## DATA FOR THIS EXERCISE

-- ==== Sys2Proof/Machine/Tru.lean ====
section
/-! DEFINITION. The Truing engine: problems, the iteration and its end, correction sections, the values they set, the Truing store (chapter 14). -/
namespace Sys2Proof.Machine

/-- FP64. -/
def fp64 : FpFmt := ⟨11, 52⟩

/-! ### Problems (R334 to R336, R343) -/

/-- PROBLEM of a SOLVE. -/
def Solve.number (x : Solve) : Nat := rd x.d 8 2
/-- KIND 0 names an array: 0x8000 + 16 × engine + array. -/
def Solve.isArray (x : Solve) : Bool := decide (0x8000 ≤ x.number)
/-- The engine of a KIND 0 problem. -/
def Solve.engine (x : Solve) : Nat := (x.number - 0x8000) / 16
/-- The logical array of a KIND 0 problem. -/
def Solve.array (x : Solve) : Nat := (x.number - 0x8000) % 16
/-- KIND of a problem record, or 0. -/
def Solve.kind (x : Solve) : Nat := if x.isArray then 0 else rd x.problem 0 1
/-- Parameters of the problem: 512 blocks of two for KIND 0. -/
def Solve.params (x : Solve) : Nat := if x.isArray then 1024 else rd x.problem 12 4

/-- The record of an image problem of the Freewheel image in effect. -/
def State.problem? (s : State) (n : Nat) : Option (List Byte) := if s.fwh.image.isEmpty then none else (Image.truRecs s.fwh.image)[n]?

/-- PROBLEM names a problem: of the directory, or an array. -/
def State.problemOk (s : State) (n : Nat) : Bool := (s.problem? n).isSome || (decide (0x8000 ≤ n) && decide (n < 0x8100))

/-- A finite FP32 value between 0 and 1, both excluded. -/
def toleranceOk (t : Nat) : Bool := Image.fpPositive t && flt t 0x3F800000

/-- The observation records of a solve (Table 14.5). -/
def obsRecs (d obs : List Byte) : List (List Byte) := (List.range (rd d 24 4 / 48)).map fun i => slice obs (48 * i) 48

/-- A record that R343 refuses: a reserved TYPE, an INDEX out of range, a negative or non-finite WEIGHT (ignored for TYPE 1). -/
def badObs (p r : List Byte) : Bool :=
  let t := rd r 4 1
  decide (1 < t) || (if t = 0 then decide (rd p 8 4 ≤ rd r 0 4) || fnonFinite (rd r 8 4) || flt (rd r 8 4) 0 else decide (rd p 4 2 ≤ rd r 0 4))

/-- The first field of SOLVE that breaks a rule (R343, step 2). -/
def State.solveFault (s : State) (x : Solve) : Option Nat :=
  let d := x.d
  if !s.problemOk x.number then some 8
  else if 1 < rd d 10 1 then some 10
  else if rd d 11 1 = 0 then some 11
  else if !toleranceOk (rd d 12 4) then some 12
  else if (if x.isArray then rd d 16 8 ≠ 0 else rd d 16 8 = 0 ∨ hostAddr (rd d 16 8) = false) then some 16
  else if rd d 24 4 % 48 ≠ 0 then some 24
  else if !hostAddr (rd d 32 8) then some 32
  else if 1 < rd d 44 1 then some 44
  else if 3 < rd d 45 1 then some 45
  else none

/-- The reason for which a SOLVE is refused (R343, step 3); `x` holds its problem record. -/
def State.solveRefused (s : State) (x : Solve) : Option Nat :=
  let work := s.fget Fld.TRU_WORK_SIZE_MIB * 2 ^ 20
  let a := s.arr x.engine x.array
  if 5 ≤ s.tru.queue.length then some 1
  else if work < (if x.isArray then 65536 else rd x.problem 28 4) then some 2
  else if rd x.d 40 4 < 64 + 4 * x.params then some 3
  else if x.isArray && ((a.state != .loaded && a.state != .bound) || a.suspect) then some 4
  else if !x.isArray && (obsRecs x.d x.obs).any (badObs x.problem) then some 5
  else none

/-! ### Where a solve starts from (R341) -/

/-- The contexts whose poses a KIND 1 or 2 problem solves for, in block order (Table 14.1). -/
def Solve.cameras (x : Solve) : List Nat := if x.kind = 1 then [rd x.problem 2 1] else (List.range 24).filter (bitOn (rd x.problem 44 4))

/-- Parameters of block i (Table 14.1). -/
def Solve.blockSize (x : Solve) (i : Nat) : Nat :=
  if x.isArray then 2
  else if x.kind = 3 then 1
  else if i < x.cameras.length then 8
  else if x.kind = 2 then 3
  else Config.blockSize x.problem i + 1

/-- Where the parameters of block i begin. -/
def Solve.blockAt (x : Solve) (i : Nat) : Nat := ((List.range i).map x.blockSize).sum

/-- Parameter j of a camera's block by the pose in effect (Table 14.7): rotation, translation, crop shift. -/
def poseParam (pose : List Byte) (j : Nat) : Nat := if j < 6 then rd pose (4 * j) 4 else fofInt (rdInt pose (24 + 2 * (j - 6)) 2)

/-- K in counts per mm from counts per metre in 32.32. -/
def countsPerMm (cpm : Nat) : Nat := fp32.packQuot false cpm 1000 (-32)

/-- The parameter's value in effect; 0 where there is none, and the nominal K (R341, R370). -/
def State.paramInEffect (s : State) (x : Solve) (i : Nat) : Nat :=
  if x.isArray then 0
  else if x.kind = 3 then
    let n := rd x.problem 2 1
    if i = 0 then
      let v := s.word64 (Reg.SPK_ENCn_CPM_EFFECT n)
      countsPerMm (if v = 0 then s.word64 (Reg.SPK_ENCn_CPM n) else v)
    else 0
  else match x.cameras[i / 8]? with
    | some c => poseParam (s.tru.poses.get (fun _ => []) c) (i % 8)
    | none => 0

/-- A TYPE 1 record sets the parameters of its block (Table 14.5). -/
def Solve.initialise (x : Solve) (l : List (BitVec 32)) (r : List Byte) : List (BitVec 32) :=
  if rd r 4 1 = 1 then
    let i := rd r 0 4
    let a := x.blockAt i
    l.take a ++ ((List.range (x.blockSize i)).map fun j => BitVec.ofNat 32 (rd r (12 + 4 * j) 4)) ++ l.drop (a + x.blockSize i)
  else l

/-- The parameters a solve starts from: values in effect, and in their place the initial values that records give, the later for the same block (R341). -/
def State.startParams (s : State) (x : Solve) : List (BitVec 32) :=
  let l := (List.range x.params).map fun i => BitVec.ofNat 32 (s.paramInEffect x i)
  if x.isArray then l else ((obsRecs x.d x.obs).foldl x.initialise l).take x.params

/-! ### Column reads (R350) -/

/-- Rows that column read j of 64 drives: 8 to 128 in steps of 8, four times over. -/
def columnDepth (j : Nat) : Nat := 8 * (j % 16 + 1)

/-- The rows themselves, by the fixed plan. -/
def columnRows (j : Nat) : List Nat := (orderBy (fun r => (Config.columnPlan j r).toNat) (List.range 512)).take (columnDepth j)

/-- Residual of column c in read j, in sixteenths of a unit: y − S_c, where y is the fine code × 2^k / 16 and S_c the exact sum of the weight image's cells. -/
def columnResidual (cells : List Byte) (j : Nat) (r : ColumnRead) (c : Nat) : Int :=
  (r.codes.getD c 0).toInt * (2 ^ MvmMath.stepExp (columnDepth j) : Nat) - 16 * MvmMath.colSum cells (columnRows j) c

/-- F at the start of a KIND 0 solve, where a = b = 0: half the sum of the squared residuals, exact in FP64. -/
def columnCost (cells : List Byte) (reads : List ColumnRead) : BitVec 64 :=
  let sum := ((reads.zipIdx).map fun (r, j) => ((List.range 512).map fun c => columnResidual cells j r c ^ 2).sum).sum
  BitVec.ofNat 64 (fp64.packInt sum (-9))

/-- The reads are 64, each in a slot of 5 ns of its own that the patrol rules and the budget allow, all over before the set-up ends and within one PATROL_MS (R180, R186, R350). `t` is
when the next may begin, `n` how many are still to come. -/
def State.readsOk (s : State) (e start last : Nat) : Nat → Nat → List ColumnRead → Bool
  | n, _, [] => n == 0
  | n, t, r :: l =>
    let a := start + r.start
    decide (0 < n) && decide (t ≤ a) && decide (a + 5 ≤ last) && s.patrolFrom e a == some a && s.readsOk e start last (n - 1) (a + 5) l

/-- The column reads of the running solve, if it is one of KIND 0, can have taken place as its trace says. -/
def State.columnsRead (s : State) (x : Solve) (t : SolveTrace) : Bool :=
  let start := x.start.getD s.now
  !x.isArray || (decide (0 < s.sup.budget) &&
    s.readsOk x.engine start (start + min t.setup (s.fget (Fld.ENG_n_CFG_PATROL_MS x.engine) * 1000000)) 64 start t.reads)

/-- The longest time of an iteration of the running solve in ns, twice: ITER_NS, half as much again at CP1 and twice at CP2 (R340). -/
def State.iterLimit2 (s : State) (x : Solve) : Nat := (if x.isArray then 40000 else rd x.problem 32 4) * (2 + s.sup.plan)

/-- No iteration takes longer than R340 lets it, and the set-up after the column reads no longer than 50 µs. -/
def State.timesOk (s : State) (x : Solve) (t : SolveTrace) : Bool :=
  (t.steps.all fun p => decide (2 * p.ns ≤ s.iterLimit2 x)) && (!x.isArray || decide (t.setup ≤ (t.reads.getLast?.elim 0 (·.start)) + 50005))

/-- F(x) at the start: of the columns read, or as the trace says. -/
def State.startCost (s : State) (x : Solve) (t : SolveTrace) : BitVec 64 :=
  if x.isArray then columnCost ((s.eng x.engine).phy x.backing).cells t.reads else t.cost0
---
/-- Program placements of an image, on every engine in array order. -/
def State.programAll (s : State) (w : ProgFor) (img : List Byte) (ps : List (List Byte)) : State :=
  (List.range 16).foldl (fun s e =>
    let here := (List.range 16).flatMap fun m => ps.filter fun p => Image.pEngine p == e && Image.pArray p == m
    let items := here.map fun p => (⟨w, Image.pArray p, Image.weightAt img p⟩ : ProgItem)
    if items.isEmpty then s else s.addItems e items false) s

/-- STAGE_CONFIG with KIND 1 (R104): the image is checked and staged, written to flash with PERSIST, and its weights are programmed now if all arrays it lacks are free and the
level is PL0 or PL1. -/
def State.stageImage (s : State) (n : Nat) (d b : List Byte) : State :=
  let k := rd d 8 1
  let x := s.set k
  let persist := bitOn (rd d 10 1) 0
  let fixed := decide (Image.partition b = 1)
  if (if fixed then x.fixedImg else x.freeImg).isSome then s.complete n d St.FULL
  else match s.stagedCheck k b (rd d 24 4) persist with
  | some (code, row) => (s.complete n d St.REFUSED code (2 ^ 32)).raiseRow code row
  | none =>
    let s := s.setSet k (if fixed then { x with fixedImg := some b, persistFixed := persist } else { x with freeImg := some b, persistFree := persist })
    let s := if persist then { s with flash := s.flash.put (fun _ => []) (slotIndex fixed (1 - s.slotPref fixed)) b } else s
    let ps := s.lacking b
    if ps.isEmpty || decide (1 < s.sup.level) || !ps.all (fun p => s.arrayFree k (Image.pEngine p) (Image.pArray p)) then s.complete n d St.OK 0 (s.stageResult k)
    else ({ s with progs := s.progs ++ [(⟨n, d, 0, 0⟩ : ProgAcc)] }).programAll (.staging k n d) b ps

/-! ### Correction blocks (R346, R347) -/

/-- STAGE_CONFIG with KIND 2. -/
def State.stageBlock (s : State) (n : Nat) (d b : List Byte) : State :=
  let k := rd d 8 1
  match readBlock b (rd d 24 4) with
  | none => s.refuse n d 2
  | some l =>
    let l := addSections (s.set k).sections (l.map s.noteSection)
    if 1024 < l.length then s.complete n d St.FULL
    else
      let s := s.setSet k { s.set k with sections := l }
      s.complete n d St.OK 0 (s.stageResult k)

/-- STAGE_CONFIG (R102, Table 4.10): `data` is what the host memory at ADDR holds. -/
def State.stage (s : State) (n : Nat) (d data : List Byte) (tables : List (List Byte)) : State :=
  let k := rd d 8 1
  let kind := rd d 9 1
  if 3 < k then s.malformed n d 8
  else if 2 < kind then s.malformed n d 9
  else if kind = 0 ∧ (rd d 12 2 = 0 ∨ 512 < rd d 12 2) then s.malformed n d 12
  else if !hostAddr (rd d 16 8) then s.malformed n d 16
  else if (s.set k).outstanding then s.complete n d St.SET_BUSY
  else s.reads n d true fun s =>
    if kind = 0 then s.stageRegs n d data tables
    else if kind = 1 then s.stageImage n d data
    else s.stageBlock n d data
---
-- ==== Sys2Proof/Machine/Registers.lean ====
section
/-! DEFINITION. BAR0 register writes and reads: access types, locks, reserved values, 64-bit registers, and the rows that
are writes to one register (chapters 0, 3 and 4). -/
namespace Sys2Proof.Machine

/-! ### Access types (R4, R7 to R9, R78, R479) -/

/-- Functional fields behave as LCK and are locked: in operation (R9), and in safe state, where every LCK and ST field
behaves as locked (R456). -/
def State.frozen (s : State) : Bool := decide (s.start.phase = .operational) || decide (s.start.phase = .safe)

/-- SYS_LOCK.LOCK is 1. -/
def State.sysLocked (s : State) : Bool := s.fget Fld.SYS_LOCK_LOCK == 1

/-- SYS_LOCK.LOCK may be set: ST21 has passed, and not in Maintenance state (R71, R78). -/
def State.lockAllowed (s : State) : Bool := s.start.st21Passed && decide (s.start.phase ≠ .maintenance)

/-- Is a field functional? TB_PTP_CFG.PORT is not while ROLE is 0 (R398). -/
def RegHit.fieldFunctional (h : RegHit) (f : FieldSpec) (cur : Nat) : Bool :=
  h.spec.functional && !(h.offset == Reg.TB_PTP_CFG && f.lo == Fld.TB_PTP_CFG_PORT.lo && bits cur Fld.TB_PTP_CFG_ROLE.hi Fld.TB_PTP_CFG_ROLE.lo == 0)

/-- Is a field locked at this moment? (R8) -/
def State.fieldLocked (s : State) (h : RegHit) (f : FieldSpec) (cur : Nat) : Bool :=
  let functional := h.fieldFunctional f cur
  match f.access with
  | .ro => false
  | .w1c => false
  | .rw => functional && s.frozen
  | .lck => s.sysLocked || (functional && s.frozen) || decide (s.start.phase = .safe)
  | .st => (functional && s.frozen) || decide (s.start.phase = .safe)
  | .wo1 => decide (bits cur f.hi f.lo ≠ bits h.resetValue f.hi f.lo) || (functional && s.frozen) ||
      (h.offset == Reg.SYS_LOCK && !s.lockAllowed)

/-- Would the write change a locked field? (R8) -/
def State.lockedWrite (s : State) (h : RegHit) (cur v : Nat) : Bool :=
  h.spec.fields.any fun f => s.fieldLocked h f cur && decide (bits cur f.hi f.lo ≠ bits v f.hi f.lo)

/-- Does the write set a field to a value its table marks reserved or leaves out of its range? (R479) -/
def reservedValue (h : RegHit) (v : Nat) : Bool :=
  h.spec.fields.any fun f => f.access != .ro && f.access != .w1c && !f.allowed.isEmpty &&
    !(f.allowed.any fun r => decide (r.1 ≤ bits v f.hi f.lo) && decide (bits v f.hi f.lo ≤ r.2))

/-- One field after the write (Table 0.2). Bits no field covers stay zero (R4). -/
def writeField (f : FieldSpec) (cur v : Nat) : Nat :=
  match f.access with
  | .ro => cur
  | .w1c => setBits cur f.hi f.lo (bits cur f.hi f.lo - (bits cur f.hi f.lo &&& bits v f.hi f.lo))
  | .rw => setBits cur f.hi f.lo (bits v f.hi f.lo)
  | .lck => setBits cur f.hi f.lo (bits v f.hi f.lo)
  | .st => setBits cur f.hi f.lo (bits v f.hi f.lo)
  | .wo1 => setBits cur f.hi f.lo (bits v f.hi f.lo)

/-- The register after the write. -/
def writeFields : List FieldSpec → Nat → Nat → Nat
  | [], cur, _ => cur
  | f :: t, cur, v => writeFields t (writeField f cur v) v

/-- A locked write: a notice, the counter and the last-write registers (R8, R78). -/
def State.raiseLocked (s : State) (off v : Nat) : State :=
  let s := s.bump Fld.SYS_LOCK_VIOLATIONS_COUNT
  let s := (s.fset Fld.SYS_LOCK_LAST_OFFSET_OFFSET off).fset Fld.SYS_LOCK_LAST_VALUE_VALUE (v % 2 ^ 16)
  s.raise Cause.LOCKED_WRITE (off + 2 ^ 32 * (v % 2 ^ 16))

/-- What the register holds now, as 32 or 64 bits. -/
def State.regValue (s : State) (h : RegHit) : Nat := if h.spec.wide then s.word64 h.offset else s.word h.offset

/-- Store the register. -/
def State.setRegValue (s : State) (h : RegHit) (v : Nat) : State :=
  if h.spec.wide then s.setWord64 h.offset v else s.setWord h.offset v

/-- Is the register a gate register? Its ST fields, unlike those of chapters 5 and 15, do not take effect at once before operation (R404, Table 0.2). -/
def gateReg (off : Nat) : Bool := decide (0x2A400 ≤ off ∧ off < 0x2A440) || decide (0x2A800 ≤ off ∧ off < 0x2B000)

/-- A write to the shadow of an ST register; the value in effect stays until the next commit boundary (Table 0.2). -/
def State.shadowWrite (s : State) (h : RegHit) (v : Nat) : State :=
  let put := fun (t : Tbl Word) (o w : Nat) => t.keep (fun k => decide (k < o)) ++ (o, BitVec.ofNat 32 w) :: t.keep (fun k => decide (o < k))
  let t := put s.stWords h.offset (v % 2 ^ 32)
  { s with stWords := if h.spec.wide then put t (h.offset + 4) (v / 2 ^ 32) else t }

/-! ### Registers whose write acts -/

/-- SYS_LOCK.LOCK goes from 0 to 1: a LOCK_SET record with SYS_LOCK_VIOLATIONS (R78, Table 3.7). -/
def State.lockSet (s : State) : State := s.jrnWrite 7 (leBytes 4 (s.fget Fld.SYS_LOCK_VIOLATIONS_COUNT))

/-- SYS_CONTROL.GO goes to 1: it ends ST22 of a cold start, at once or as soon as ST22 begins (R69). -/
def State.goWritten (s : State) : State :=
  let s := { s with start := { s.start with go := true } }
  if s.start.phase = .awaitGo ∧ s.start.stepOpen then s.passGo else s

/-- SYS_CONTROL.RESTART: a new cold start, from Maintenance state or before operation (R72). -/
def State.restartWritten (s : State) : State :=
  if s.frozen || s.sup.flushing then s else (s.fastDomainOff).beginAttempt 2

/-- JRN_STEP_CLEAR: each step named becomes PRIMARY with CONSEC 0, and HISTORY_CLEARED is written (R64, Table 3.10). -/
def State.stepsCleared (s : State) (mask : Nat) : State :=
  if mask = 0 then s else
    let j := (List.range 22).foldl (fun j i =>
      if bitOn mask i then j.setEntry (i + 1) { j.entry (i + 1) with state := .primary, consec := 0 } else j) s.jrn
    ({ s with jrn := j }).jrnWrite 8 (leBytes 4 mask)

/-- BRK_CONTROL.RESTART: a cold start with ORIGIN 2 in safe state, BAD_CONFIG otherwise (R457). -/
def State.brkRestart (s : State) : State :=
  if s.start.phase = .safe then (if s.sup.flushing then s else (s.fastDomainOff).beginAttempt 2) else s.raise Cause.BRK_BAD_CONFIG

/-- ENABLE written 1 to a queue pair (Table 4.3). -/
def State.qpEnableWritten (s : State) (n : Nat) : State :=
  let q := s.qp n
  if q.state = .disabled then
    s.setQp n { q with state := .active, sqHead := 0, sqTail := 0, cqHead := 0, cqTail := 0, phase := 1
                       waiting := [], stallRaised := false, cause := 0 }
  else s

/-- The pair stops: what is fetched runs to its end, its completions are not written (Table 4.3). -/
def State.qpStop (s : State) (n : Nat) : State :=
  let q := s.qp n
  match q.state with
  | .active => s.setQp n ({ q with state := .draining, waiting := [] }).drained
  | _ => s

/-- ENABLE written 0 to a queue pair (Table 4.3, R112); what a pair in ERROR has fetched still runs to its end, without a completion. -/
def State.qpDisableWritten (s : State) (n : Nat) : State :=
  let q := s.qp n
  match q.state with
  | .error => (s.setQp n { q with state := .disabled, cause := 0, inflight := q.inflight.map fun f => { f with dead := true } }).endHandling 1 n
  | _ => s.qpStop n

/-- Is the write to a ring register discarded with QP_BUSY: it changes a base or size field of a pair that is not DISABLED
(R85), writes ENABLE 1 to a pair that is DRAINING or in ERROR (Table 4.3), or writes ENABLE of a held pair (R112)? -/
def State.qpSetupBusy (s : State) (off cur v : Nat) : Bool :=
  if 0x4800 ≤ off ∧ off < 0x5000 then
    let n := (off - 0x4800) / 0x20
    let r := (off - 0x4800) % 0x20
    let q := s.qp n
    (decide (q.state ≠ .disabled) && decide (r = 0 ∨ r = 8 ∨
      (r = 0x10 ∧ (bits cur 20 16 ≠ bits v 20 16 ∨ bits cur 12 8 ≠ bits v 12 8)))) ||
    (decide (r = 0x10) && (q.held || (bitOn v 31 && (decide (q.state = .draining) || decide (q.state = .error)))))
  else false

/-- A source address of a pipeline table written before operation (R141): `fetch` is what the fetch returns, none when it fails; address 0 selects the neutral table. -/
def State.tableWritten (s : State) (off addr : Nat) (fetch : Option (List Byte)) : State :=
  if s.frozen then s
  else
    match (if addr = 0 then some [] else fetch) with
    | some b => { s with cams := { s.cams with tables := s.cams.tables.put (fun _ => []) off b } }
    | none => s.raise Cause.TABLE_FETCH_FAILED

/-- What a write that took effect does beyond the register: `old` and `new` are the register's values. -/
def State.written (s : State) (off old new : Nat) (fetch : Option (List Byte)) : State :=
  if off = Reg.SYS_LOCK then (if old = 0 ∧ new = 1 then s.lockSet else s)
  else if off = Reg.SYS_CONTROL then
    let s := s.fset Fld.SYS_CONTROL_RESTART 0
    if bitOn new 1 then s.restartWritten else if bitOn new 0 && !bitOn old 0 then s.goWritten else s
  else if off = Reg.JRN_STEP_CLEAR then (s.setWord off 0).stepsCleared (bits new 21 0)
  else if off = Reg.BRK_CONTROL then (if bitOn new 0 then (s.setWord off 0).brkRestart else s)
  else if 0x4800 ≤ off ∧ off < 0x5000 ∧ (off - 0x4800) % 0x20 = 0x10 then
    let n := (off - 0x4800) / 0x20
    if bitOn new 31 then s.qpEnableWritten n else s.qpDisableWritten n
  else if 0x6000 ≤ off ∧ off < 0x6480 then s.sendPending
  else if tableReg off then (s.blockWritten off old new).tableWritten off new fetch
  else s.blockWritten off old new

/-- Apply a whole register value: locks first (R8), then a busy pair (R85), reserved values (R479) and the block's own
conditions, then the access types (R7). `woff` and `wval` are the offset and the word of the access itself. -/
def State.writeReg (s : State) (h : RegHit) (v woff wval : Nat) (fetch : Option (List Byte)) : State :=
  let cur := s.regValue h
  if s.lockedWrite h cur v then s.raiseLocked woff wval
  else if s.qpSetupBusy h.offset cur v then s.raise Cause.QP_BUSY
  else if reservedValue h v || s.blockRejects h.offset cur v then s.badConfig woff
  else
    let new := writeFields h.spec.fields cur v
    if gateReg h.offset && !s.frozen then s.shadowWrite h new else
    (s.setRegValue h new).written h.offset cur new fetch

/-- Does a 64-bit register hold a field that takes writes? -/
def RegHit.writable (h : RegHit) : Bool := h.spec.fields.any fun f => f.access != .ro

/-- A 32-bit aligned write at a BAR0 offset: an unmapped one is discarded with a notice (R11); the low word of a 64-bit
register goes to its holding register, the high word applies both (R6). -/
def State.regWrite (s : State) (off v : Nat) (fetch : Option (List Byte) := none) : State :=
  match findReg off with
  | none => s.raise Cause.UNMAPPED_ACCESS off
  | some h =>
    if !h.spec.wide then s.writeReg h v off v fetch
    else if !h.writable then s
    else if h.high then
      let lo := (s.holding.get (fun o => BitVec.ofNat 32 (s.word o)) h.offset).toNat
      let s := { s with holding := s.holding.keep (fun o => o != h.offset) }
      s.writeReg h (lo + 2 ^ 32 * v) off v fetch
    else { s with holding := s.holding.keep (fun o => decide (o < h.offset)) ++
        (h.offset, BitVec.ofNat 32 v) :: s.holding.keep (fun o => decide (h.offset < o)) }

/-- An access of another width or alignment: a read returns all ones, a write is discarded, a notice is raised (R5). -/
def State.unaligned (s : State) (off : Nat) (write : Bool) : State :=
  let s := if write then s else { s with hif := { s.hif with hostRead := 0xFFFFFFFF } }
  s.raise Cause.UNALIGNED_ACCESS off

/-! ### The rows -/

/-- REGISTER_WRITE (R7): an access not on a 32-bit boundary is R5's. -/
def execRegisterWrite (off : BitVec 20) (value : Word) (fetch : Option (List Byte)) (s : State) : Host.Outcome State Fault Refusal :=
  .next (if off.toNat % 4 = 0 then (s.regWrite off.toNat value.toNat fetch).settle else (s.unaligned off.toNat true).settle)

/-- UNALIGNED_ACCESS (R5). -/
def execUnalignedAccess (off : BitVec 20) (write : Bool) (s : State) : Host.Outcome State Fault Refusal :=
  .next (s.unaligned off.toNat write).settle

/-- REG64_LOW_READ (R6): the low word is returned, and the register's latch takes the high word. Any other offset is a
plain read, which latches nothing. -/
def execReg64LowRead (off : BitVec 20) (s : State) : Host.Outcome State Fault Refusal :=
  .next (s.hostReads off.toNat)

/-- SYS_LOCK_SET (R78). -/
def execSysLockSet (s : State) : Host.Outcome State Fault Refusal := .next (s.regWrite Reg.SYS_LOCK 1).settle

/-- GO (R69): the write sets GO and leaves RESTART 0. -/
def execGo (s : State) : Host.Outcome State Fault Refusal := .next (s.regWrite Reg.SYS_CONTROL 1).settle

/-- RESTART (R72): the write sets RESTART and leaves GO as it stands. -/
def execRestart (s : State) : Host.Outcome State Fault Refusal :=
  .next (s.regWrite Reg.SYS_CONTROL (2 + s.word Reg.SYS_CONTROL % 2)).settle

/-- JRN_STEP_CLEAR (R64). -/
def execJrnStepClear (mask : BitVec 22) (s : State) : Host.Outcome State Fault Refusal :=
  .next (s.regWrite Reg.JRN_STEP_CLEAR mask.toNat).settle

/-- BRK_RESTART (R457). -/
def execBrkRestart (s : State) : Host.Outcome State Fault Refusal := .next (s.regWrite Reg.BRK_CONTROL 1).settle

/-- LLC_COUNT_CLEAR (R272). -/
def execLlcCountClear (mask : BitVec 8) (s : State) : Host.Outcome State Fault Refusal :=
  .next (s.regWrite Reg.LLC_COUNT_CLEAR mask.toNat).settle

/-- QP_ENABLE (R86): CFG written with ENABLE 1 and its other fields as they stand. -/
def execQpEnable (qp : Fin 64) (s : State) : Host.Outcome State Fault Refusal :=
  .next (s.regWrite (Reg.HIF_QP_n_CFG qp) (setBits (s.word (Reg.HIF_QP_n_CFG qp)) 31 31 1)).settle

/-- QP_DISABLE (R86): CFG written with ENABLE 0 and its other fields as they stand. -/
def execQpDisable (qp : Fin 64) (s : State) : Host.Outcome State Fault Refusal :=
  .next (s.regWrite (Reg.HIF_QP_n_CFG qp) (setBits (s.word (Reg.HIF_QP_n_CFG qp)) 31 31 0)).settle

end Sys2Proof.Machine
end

## THE TASK
Beginning with the line that has "def State.tableWritten (s" and ending with the line that has "else if off = Reg.SYS_CONTROL then", set down the lines above exactly and include no others.

## PROBLEM SOLUTION
def State.tableWritten (s : State) (off addr : Nat) (fetch : Option (List Byte)) : State :=
  if s.frozen then s
  else
    match (if addr = 0 then some [] else fetch) with
    | some b => { s with cams := { s.cams with tables := s.cams.tables.put (fun _ => []) off b } }
    | none => s.raise Cause.TABLE_FETCH_FAILED

/-- What a write that took effect does beyond the register: `old` and `new` are the register's values. -/
def State.written (s : State) (off old new : Nat) (fetch : Option (List Byte)) : State :=
  if off = Reg.SYS_LOCK then (if old = 0 ∧ new = 1 then s.lockSet else s)
  else if off = Reg.SYS_CONTROL then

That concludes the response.